The process of engaging and collaborating with scholars, students, and the general public in viewing, building, and designing the archive implicates them and compounds that ethical conundrum. The priorities and interests of the historians, programmers, and university grant and contract agents are not always in alignment, and efforts to foreground the experiences of the enslaved are inevitably compromised by orientations toward outcomes and resources. At FOTM, we are conscious of these and other dilemmas, many of which are endemic to the digital history of slavery and to Black digital humanities projects more broadly. We have attempted to build into the project itself ways to address these concerns. Even as we recognize that they are often ultimately irresolvable, we would argue that their potential damage and harm can be acknowledged, reduced, and made into productive, important, and integral components of FOTM and its possibilities. We believe our experience points toward an instructive model for computational humanities projects grappling with similarly challenging materials and variegated stakeholders.

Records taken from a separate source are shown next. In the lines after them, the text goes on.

-- ==== Sys2Proof/Tests/Slice0.lean ====
section
/-! SUPPORT. The checks of WellFormed refuse an ill-formed term each, and words, layouts and small steps taken from the manual's own figures. -/

namespace Sys2Proof.Tests
set_option Elab.async false

open Sys2Proof Sys2Proof.Machine

/-! ### WellFormed: a good term and, for each check, an ill-formed one -/

/-- A line whose byte 1 is the opcode (Table 3-1). -/
def opLine (op : Nat) : Line := BitVec.ofNat 512 (op * 256)

/-- A message in a slot of a function. -/
def at_ (fn slot op : Nat) : Sprue := { fn := fn, slot := slot, w := opLine op }

/-- Each message row takes its own opcode alone. -/
theorem test_wellFormed_opcodes :
    wellFormed (.openSession (at_ 0 0 1)) = true ∧ wellFormed (.openSession (at_ 0 0 2)) = false ∧
    wellFormed (.appendText (at_ 0 0 2) none) = true ∧ wellFormed (.appendText (at_ 0 0 3) none) = false ∧
    wellFormed (.appendFrame (at_ 0 0 3) none) = true ∧ wellFormed (.appendFrame (at_ 0 0 4) none) = false ∧
    wellFormed (.generate (at_ 0 0 4) none) = true ∧ wellFormed (.generate (at_ 0 0 5) none) = false ∧
    wellFormed (.toolResult (at_ 0 0 5) none) = true ∧ wellFormed (.toolResult (at_ 0 0 6) none) = false ∧
    wellFormed (.cancel (at_ 0 0 6)) = true ∧ wellFormed (.cancel (at_ 0 0 7)) = false ∧
    wellFormed (.barge (at_ 0 0 7)) = true ∧ wellFormed (.barge (at_ 0 0 8)) = false ∧
    wellFormed (.park (at_ 0 0 8)) = true ∧ wellFormed (.park (at_ 0 0 9)) = false ∧
    wellFormed (.close (at_ 0 0 9)) = true ∧ wellFormed (.close (at_ 0 0 10)) = false ∧
    wellFormed (.recallQuery (at_ 0 0 10) none) = true ∧ wellFormed (.recallQuery (at_ 0 0 11) none) = false ∧
    wellFormed (.memorize (at_ 0 0 11) none) = true ∧ wellFormed (.memorize (at_ 0 0 12) none) = false ∧
    wellFormed (.forget (at_ 0 0 12)) = true ∧ wellFormed (.forget (at_ 0 0 0)) = false ∧
    wellFormed (.tapRelease (at_ 0 0 16)) = true ∧ wellFormed (.tapRelease (at_ 0 0 17)) = false ∧
    wellFormed (.budget (at_ 0 0 17)) = true ∧ wellFormed (.budget (at_ 0 0 18)) = false ∧
    wellFormed (.clockForward (at_ 0 0 18)) = true ∧ wellFormed (.clockForward (at_ 0 0 0)) = false := by decide +kernel

/-- A function is of link 0 or 1 and numbered 0 to 63 there; a slot is below 16,384; UNKNOWN_OPCODE takes no listed opcode. -/
theorem test_wellFormed_messages :
    wellFormed (.cancel (at_ 319 16383 6)) = true ∧ wellFormed (.cancel (at_ 512 0 6)) = false ∧ wellFormed (.cancel (at_ 64 0 6)) = false ∧
    wellFormed (.cancel (at_ 0 16384 6)) = false ∧ wellFormed (.unknownOpcode (at_ 0 0 13)) = true ∧
    wellFormed (.unknownOpcode (at_ 0 0 18)) = false ∧ wellFormed (.unknownOpcode (at_ 64 0 13)) = false ∧
    wellFormed (.sprueWriteDiscarded 63 .short) = true ∧ wellFormed (.sprueWriteDiscarded 64 .short) = false := by decide +kernel

/-- The fields of a mailbox request header are of the widths of Table 3-15. -/
theorem test_wellFormed_mailbox :
    wellFormed (.identify { fn := 1, minor := 255, tag := 4294967295, length := 4080, partition := 65535 }) = true ∧
    wellFormed (.identify { fn := 64, minor := 0, tag := 0, length := 0, partition := 0 }) = false ∧
    wellFormed (.identify { fn := 0, minor := 256, tag := 0, length := 0, partition := 0 }) = false ∧
    wellFormed (.identify { fn := 0, minor := 0, tag := 4294967296, length := 0, partition := 0 }) = false ∧
    wellFormed (.identify { fn := 0, minor := 0, tag := 0, length := 4081, partition := 0 }) = false ∧
    wellFormed (.identify { fn := 0, minor := 0, tag := 0, length := 0, partition := 65536 }) = false := by decide +kernel
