-- ==== Sys2Proof/Decode.lean ====
section
/-! DEFINITION. Command words. spec/opcode_table.json gives no row any bits, so no word spells a command. -/

namespace Sys2Proof

/-- The command that the word `w` of `nbits` bits spells by the table's bits: none, for every row. -/
def decodeTableWord (_nbits _w : Nat) : Option Instr := none

end Sys2Proof
end

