-- ==== Sys2Proof/Config.lean ====
section
/-! DEFINITION. What the spec leaves open: the free values of the model. -/

namespace Sys2Proof

/-- The contents of foyer memory after the `n`th power-on, as written cells: "After power-on the
contents of memory are undefined" (R168). A FREE VALUE: no body, so nothing can be proved of it. -/
opaque Config.powerOnCells : Nat → List (Addr × Word)

end Sys2Proof
end

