-- ==== Sys2Proof/Certificates/Slice0/Obligations.lean ====
section
/-! DEFINITION. The statements about the machine. A statement about a command says for which states and operands
`exec` answers a next state, what that state holds, and what it leaves as it was. -/

open Sys2Proof Sys2Proof.Machine

/-! ### The step and its invariants -/

/-- A step takes the command at the front of the queue and runs it with the queue's rest. -/
def Obligations.StepRunsFrontCommand : Prop :=
  ∀ (c : Instr) (rest : List Instr) (s : State),
    s.pending = c :: rest → step s = exec c { s with pending := rest }

/-- Every command answers a next state, and leaves the queue of waiting commands as it was; but for POWER_ON it leaves
the count of power-ons as well. Every command but POWER_ON and those in which the memory port writes foyer memory or
reads it for a lane leaves each word of foyer memory as it was. The queue and the count are the model's own. -/
def Obligations.EveryCommandAnswersNext : Prop :=
  ∀ (c : Instr) (s : State), ∃ t, exec c s = .next t ∧ t.pending = s.pending ∧
    (c ≠ .powerOn → t.powerOns = s.powerOns) ∧
    ((match c with
      | .powerOn | .portGrant | .updateDrain | .passedWrite _ | .headerWordWrite _
      | .claim _ | .seatRelease _ | .edit _ _ => False
      | _ => True) → t.mem = s.mem)

/-- Every step keeps the canonical form of foyer memory, at most 16 entries in the update queue and at most one for
any word. -/
def Obligations.StepKeepsMemoryAndQueue : Prop :=
  ∀ s t : State, s.storeOk → step s = .next t → t.storeOk

/-- Every step keeps the ranges of the clock's prescaler, eighth count and second of minute, at most 4 link
requests, refusal counts of at most 255, busy counts below 40, and a LAPSED lane's watch WATCHING in LAPSE mode. -/
def Obligations.StepKeepsCounts : Prop :=
  ∀ s t : State, s.part.countsOk → step s = .next t → t.part.countsOk

/-- Every step keeps the payment queue the QUEUED slots and the tender window the TENDERING slots, each slot once. -/
def Obligations.StepKeepsSlotLists : Prop :=
  ∀ s t : State, s.part.listsOk → step s = .next t → t.part.listsOk

/-- The state after reset meets the three invariants. -/
def Obligations.ResetMeetsInvariants : Prop :=
  State.reset.storeOk ∧ State.reset.part.countsOk ∧ State.reset.part.listsOk

/-- The values that the spec states for power-on, block by block (R1, R5, R8, R20, R42, R49, R60, R62, R67, R83,
R94, R95, R116, R117, R118, R119, R127, R135, R138, R151, R161, R167, R168, R170). Foyer memory, the level of RESET and
the lanes' data lines, of which the spec states no value, stand in no clause (log 1, log 3). Three clauses hold values
that are the model's: the empty queue of commands (log 29), TSEL high with no transaction in progress, and the fields of
a side that R119 does not name (both log 3). -/
def Obligations.ResetState : Prop :=
  let p := State.reset.part
  State.reset.pending = [] ∧ p.mode = .transparent ∧ p.setup.cause = .powerOn ∧ p.setup.cursor = 0 ∧
  (∀ k : Fin 31, p.setup.header[k] = none) ∧ p.windows = none ∧ p.queue = [] ∧
  p.rotation = [.lane 0, .lane 1, .lane 2, .lane 3, .lane 4, .lane 5, .drain, .printReader, .sweepReader] ∧
  p.clock = { prescaler := 0, eighth := 0, second := 0, minute := 0, day := 0, run := 0, started := false,
              pendingDay := none } ∧
  (∀ n, (p.lane n).role = .none ∧ (p.lane n).lapsed = false ∧ (p.lane n).quiet = false ∧
    (p.lane n).watch = ⟨false, false, 0, 0⟩ ∧ p.wait n = false ∧ p.atn n = false) ∧
  (∀ sh, (p.showAt sh).state = .vacant ∧ (p.showAt sh).cursor = 0 ∧ (p.showAt sh).cut = false ∧
    (p.showAt sh).fault = false ∧ (p.showAt sh).last = .none ∧ ∀ k : Fin 7, (p.showAt sh).words[k] = none) ∧
  p.hold.holds = [] ∧ p.hold.duration = 0 ∧ p.hold.warnLead = 0 ∧ (∀ n : Lane, p.hold.quota[n] = 0) ∧
  (∀ sl, p.slot sl = Shadow.initial) ∧ p.order.payQueue = [] ∧ p.order.window = [] ∧
  (∀ k : Fin 24, p.order.prices[k] = 0) ∧
  p.tender.shift = none ∧ p.tender.counter = 0 ∧ p.tender.timeout = 0 ∧ p.tender.requests = [] ∧
  p.tender.lastRejected = false ∧ p.tender.quiet = 0 ∧ p.tender.quietRaised = false ∧
  p.print.serial = 0 ∧ p.print.exhausted = false ∧ (∀ d, p.printQueue d = []) ∧ p.print.lastServed = 1 ∧
  (∀ n : Lane, p.print.preferred[n] = 0) ∧ (∀ d, p.sideAt d = Side.initial) ∧ p.print.exchange = none ∧
  (∀ i, (p.voucher i).state = .free) ∧ p.directory.free = List.finRange 256 ∧ p.directory.tagGen = 0 ∧
  (∀ n, p.att n = ⟨0, 0, 0, 0, none, false⟩) ∧ p.log = ⟨0, 0, 0, 0, 0⟩
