-- ==== Sys2Proof/Laws/State.lean ====
section
/-! SUPPORT. What each update of the part leaves as it was, one lemma per field, and what it puts where. -/

namespace Sys2Proof.Laws

open Sys2Proof.Machine

/-! ### Vectors -/

theorem upd_get {α : Type} {n : Nat} (v : Vector α n) (i j : Fin n) (f : α → α) :
    (upd v i f)[j] = if j = i then f v[j] else v[j] := by
  show (Vector.set v i.val (f v[i]) i.isLt)[j.val] = _
  rw [Vector.getElem_set]
  by_cases h : j = i
  · subst h; simp
  · have : i.val ≠ j.val := fun e => h (Fin.ext e.symm)
    simp [h, this]

@[simp] theorem upd_same {α : Type} {n : Nat} (v : Vector α n) (i : Fin n) (f : α → α) :
    (upd v i f)[i] = f v[i] := by
  rw [upd_get, if_pos rfl]

theorem upd_other {α : Type} {n : Nat} (v : Vector α n) (i j : Fin n) (f : α → α) (h : j ≠ i) :
    (upd v i f)[j] = v[j] := by
  rw [upd_get, if_neg h]

/-! ### What an update leaves -/

@[simp] theorem setLane_resetLow (p : Part) (n : Lane) (f : LaneIf → LaneIf) : (p.setLane n f).resetLow = p.resetLow := rfl
@[simp] theorem setLane_windows (p : Part) (n : Lane) (f : LaneIf → LaneIf) : (p.setLane n f).windows = p.windows := rfl
@[simp] theorem setLane_rotation (p : Part) (n : Lane) (f : LaneIf → LaneIf) : (p.setLane n f).rotation = p.rotation := rfl
@[simp] theorem setLane_queue (p : Part) (n : Lane) (f : LaneIf → LaneIf) : (p.setLane n f).queue = p.queue := rfl
@[simp] theorem setLane_waiters (p : Part) (n : Lane) (f : LaneIf → LaneIf) : (p.setLane n f).waiters = p.waiters := rfl
@[simp] theorem setLane_work (p : Part) (n : Lane) (f : LaneIf → LaneIf) : (p.setLane n f).work = p.work := rfl
@[simp] theorem setLane_clock (p : Part) (n : Lane) (f : LaneIf → LaneIf) : (p.setLane n f).clock = p.clock := rfl
@[simp] theorem setLane_shows (p : Part) (n : Lane) (f : LaneIf → LaneIf) : (p.setLane n f).shows = p.shows := rfl
@[simp] theorem setLane_hold (p : Part) (n : Lane) (f : LaneIf → LaneIf) : (p.setLane n f).hold = p.hold := rfl
@[simp] theorem setLane_order (p : Part) (n : Lane) (f : LaneIf → LaneIf) : (p.setLane n f).order = p.order := rfl
@[simp] theorem setLane_tender (p : Part) (n : Lane) (f : LaneIf → LaneIf) : (p.setLane n f).tender = p.tender := rfl
@[simp] theorem setLane_print (p : Part) (n : Lane) (f : LaneIf → LaneIf) : (p.setLane n f).print = p.print := rfl
@[simp] theorem setLane_directory (p : Part) (n : Lane) (f : LaneIf → LaneIf) : (p.setLane n f).directory = p.directory := rfl
@[simp] theorem setLane_attention (p : Part) (n : Lane) (f : LaneIf → LaneIf) : (p.setLane n f).attention = p.attention := rfl
@[simp] theorem setLane_log (p : Part) (n : Lane) (f : LaneIf → LaneIf) : (p.setLane n f).log = p.log := rfl
@[simp] theorem setLane_setup (p : Part) (n : Lane) (f : LaneIf → LaneIf) : (p.setLane n f).setup = p.setup := rfl
@[simp] theorem setLane_sweep (p : Part) (n : Lane) (f : LaneIf → LaneIf) : (p.setLane n f).sweep = p.sweep := rfl
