-- ==== Sys2Proof/Laws/Engine.lean ====
section
/-! SUPPORT. What holds of a whole decision once it holds of each of its acts: the induction over `drive`, done
once for every class of acts and every relation between the part before and after. -/

namespace Sys2Proof.Laws

open Sys2Proof.Machine

/-- Every act left to block `b` is of the class. -/
def TaskIn (C : Act → Prop) (p : Part) (b : Block) : Prop := ∀ a ∈ (p.task b).acts, C a

/-- From `p` to `q` the relation holds, tasks of the class stay of the class, and a block that waits in `q` waited
in `p` or has only acts of the class left. -/
structure Goes (C : Act → Prop) (R : Part → Part → Prop) (p q : Part) : Prop where
  rel : R p q
  tasks : ∀ b, TaskIn C p b → TaskIn C q b
  waiters : ∀ b ∈ q.waiters, b ∈ p.waiters ∨ TaskIn C q b

/-- What must be known of one act for the induction over a decision: the class is closed under what acts give,
the relation is kept by each act, and neither looks at tasks and waiters. -/
structure Carries (C : Act → Prop) (R : Part → Part → Prop) : Prop where
  refl : ∀ p, R p p
  trans : ∀ p q r, R p q → R q r → R p r
  work : ∀ (p : Part) w ws, R p { p with work := w, waiters := ws }
  act : ∀ p a t, C a → take p a = some t → R p t.part
  tasks : ∀ p a t, C a → take p a = some t → ∀ b, TaskIn C p b → TaskIn C t.part b
  waiters : ∀ p a t, C a → take p a = some t → ∀ b ∈ t.part.waiters, b ∈ p.waiters ∨ TaskIn C t.part b
  acts : ∀ p a t, C a → take p a = some t → ∀ x ∈ t.acts, C x
  started : ∀ p a t b l, C a → take p a = some t → t.started = some (b, l) → ∀ x ∈ l, C x
  kicks : ∀ p a t, C a → take p a = some t → ∀ k ∈ t.kicks, ∀ q, TaskIn C q k

/-- The class of all acts: only the relation is left to show, for each act. -/
theorem carries_all {R : Part → Part → Prop} (refl : ∀ p, R p p) (trans : ∀ p q r, R p q → R q r → R p r)
    (work : ∀ (p : Part) w ws, R p { p with work := w, waiters := ws })
    (act : ∀ p a t, take p a = some t → R p t.part) : Carries (fun _ => True) R where
  refl := refl
  trans := trans
  work := work
  act p a t _ := act p a t
  tasks _ _ _ _ _ _ _ := fun _ _ => trivial
  waiters _ _ _ _ _ _ _ := .inr fun _ _ => trivial
  acts _ _ _ _ _ _ _ := trivial
  started _ _ _ _ _ _ _ _ _ _ := trivial
  kicks _ _ _ _ _ _ _ _ := fun _ _ => trivial

variable {C : Act → Prop} {R : Part → Part → Prop}

theorem goes_refl (h : Carries C R) (p : Part) : Goes C R p p :=
  ⟨h.refl p, fun _ x => x, fun _ x => .inl x⟩

theorem goes_trans (h : Carries C R) {p q r : Part} (a : Goes C R p q) (b : Goes C R q r) : Goes C R p r := by
  refine ⟨h.trans _ _ _ a.rel b.rel, fun x hx => b.tasks x (a.tasks x hx), fun x hx => ?_⟩
  rcases b.waiters x hx with hq | ht
  · rcases a.waiters x hq with hp | ht
    · exact .inl hp
    · exact .inr (b.tasks x ht)
  · exact .inr ht

theorem task_waits (p : Part) (b c : Block) : (p.waits b).task c = p.task c := task_of_work (waits_work p b) c

theorem waits_eq (p : Part) (b : Block) : ∃ ws, p.waits b = { p with waiters := ws } := by
  unfold Part.waits; split
  · exact ⟨p.waiters, rfl⟩
  · exact ⟨_, rfl⟩

theorem goes_waits (h : Carries C R) (p : Part) (b : Block) (hb : TaskIn C p b) : Goes C R p (p.waits b) := by
  refine ⟨?_, fun x hx => ?_, fun x hx => ?_⟩
  · obtain ⟨ws, e⟩ := waits_eq p b
    rw [e]; exact h.work p p.work ws
  · unfold TaskIn; rw [task_waits]; exact hx
  · unfold Part.waits at hx
    split at hx
    · exact .inl hx
    · rcases List.mem_append.1 hx with hx | hx
      · exact .inl hx
      · rw [List.mem_singleton] at hx
        subst hx
        right; unfold TaskIn; rw [task_waits]; exact hb

theorem goes_setTask (h : Carries C R) (p : Part) (b : Block) (t : Task) (ht : ∀ a ∈ t.acts, C a) :
    Goes C R p (p.setTask b t) := by
  refine ⟨h.work p _ p.waiters, fun x hx => ?_, fun x hx => .inl hx⟩
  unfold TaskIn; rw [task_setTask]
  split
  · exact ht
  · exact hx

theorem goes_foldl (h : Carries C R) (run : Block → Part → Part) (ks : List Block)
    (hr : ∀ k ∈ ks, ∀ p, Goes C R p (run k p)) (p : Part) :
    Goes C R p (ks.foldl (fun q k => run k q) p) := by
  induction ks generalizing p with
  | nil => exact goes_refl h p
  | cons k ks ih =>
    exact goes_trans h (hr k (by simp) p) (ih (fun k' hk => hr k' (by simp [hk])) _)

/-- One act of the class and what it starts. -/
theorem goes_carry (h : Carries C R) {p : Part} {a : Act} {t : Took} (ca : C a) (ht : take p a = some t)
    (b : Block) (parts : Bool) (hb : TaskIn C p b) (run : Block → Part → Part)
    (hr : ∀ k p, TaskIn C p k → Goes C R p (run k p)) : Goes C R p (t.carry b parts run) := by
  have h0 : Goes C R p t.part :=
    ⟨h.act p a t ca ht, h.tasks p a t ca ht, h.waiters p a t ca ht⟩
  have h1 : Goes C R p (t.part.setTask b ⟨t.acts ++ (t.part.task b).acts, parts⟩) := by
    refine goes_trans h h0 (goes_setTask h _ _ _ ?_)
    intro x hx
    rcases List.mem_append.1 hx with hx | hx
    · exact h.acts p a t ca ht x hx
    · exact h.tasks p a t ca ht b hb x hx
  unfold Took.carry
  refine goes_trans h ?_ (goes_foldl h run t.kicks
    (fun k hk q => hr k q (h.kicks p a t ca ht k hk q)) _)
  split
  · exact h1
  · rename_i target acts hs
    have hc := h.started p a t target acts ca ht hs
    refine goes_trans h h1 (goes_trans h (goes_setTask h _ target ⟨acts, parts⟩ hc) (hr _ _ ?_))
    unfold TaskIn; rw [task_setTask_same]; exact hc

/-- A decision of acts of the class, as far as it goes. -/
theorem goes_drive (h : Carries C R) (n : Nat) (b : Block) (p : Part) (hb : TaskIn C p b) :
    Goes C R p (drive n b p) := by
  induction n generalizing b p with
  | zero =>
    unfold drive
    split
    · exact goes_waits h p b hb
    · exact goes_refl h p
  | succ n ih =>
    unfold drive
    split
    · exact goes_refl h p
    · rename_i a rest parts ht
      have hall : ∀ x ∈ (a :: rest), C x := by
        intro x hx; apply hb; rw [ht]; exact hx
      split
      · exact goes_refl h p
      · split
        · exact goes_waits h p b hb
        · rename_i t hk
          have hrest : TaskIn C (p.setTask b ⟨rest, parts⟩) b := by
            unfold TaskIn; rw [task_setTask_same]; exact fun x hx => hall x (by simp [hx])
          have h1 : Goes C R p (p.setTask b ⟨rest, parts⟩) :=
            goes_setTask h _ _ _ (fun x hx => hall x (by simp [hx]))
          have ca := hall a (by simp)
          have h2 := goes_carry h ca hk b parts hrest (drive n) (fun k q hq => ih k q hq)
          have h3 := goes_trans h h1 h2
          exact goes_trans h h3 (ih b _ (h3.tasks b hb))

theorem goes_run (h : Carries C R) (b : Block) (p : Part) (hb : TaskIn C p b) : Goes C R p (run b p) :=
  goes_drive h _ b p hb

/-- A free block takes a request whose acts are of the class. -/
theorem goes_decideAt (h : Carries C R) (b : Block) (pace : Pace) (p : Part) (acts : List Act)
    (ha : ∀ a ∈ acts, C a) : Goes C R p (decideAt b pace (p, acts)) := by
  have h1 : Goes C R p (p.startAt b pace acts) := goes_setTask h _ _ _ ha
  refine goes_trans h h1 (goes_run h b _ ?_)
  unfold TaskIn Part.startAt; rw [task_setTask_same]; exact ha

theorem goes_decideNow (h : Carries C R) (b : Block) (p : Part) (acts : List Act) (ha : ∀ a ∈ acts, C a) :
    Goes C R p (decideNow b (p, acts)) := goes_decideAt h b .whole p acts ha

theorem goes_post (h : Carries C R) (b : Block) (acts : List Act) (p : Part) (ha : ∀ a ∈ acts, C a)
    (hb : TaskIn C p b) : Goes C R p (p.post b acts) := by
  refine goes_setTask h _ _ _ ?_
  intro x hx
  rcases List.mem_append.1 hx with hx | hx
  · exact hb x hx
  · exact ha x hx

/-- A block is handed acts of the class. -/
theorem goes_hand (h : Carries C R) (b : Block) (acts : List Act) (p : Part) (ha : ∀ a ∈ acts, C a)
    (hb : TaskIn C p b) : Goes C R p (hand b acts p) := by
  unfold hand
  split
  · exact goes_refl h p
  · have h1 := goes_post h b acts p ha hb
    exact goes_trans h h1 (goes_run h b _ (h1.tasks b hb))

theorem goes_unwait (h : Carries C R) (b : Block) (p : Part) : Goes C R p (p.unwait b) :=
  ⟨h.work p p.work _, fun _ hx => hx, fun _ hx => .inl (List.mem_of_mem_erase hx)⟩

theorem goes_wake (h : Carries C R) (b : Block) (p : Part) (hb : TaskIn C p b) : Goes C R p (wake p b) := by
  unfold wake
  split
  · exact goes_unwait h b p
  · split
    · exact goes_trans h (goes_unwait h b p) (goes_run h b _ hb)
    · exact goes_refl h p

theorem goes_wakes (h : Carries C R) (bs : List Block) (p : Part) (hb : ∀ b ∈ bs, TaskIn C p b) :
    Goes C R p (bs.foldl wake p) := by
  induction bs generalizing p with
  | nil => exact goes_refl h p
  | cons b bs ih =>
    have h1 := goes_wake h b p (hb b (by simp))
    exact goes_trans h h1 (ih _ fun c hc => h1.tasks c (hb c (by simp [hc])))

theorem goes_settleFor (h : Carries C R) (n : Nat) (p : Part) (hb : ∀ b ∈ p.waiters, TaskIn C p b) :
    Goes C R p (settleFor n p) := by
  induction n generalizing p with
  | zero => exact goes_refl h p
  | succ n ih =>
    have h1 := goes_wakes h p.waiters p hb
    refine goes_trans h h1 (ih _ ?_)
    intro b hw
    rcases h1.waiters b hw with hp | ht
    · exact h1.tasks b (hb b hp)
    · exact ht

/-- The end of a command, when only blocks with acts of the class wait. -/
theorem goes_settle (h : Carries C R) (p : Part) (hb : ∀ b ∈ p.waiters, TaskIn C p b) : Goes C R p (settle p) :=
  goes_settleFor h _ p hb

/-- Nothing waits: the end of a command changes nothing. -/
@[simp] theorem settle_calm (p : Part) (h : p.waiters = []) : settle p = p := by
  unfold settle; rw [h]; rfl

/-- A command after which only what it started can wait, and all that is of the class. -/
theorem goes_settled (h : Carries C R) {p q : Part} (hp : p.waiters = []) (hq : Goes C R p q) :
    Goes C R p (settle q) := by
  refine goes_trans h hq (goes_settle h q ?_)
  intro b hb
  rcases hq.waiters b hb with hw | ht
  · rw [hp] at hw; cases hw
  · exact ht

/-- A block's next act is carried out, and the block goes on. -/
theorem goes_answer (h : Carries C R) (b : Block) (which : Act → Bool) (p : Part) (hb : TaskIn C p b) :
    Goes C R p (answer b which p) := by
  unfold answer
  split
  · exact goes_refl h p
  · rename_i a rest parts ht
    have hall : ∀ x ∈ (a :: rest), C x := by
      intro x hx; apply hb; rw [ht]; exact hx
    split
    · split
      · rename_i t hk
        have hrest : TaskIn C (p.setTask b ⟨rest, parts⟩) b := by
          unfold TaskIn; rw [task_setTask_same]; exact fun x hx => hall x (by simp [hx])
        have h1 : Goes C R p (p.setTask b ⟨rest, parts⟩) :=
          goes_setTask h _ _ _ (fun x hx => hall x (by simp [hx]))
        have h2 := goes_carry h (hall a (by simp)) hk b parts hrest run (fun k q hq => goes_run h k q hq)
        have h3 := goes_trans h (goes_trans h h1 h2) (goes_unwait h b _)
        exact goes_trans h h3 (goes_run h b _ (h3.tasks b hb))
      · exact goes_refl h p
    · exact goes_refl h p

end Sys2Proof.Laws
end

Archives of Fugitivity: Fragments of Self-Emancipated Lives

For contemporary users, what is it like to transcribe data categories easily gleaned from each ad? How should the programmer deal with each data point? A dropdown menu? A blank to fill in? What do those choices mean at a computational level? What about at the interpretive level for users? What about users who encounter the long list of racial categories across multiple languages that appear in the advertisements available for transcription? What if they are deeply offended by the racist terms used for enslaved people in the past? The challenge most intrinsic to FOTM is also perhaps the most inextricable from it, which is that by amassing evidence of fugitivity, breaking down that evidence into discrete and detailed categories, and enabling it to be collated for examination, study, and research, we risk replicating some of the imperatives and hierarchies of slavery itself.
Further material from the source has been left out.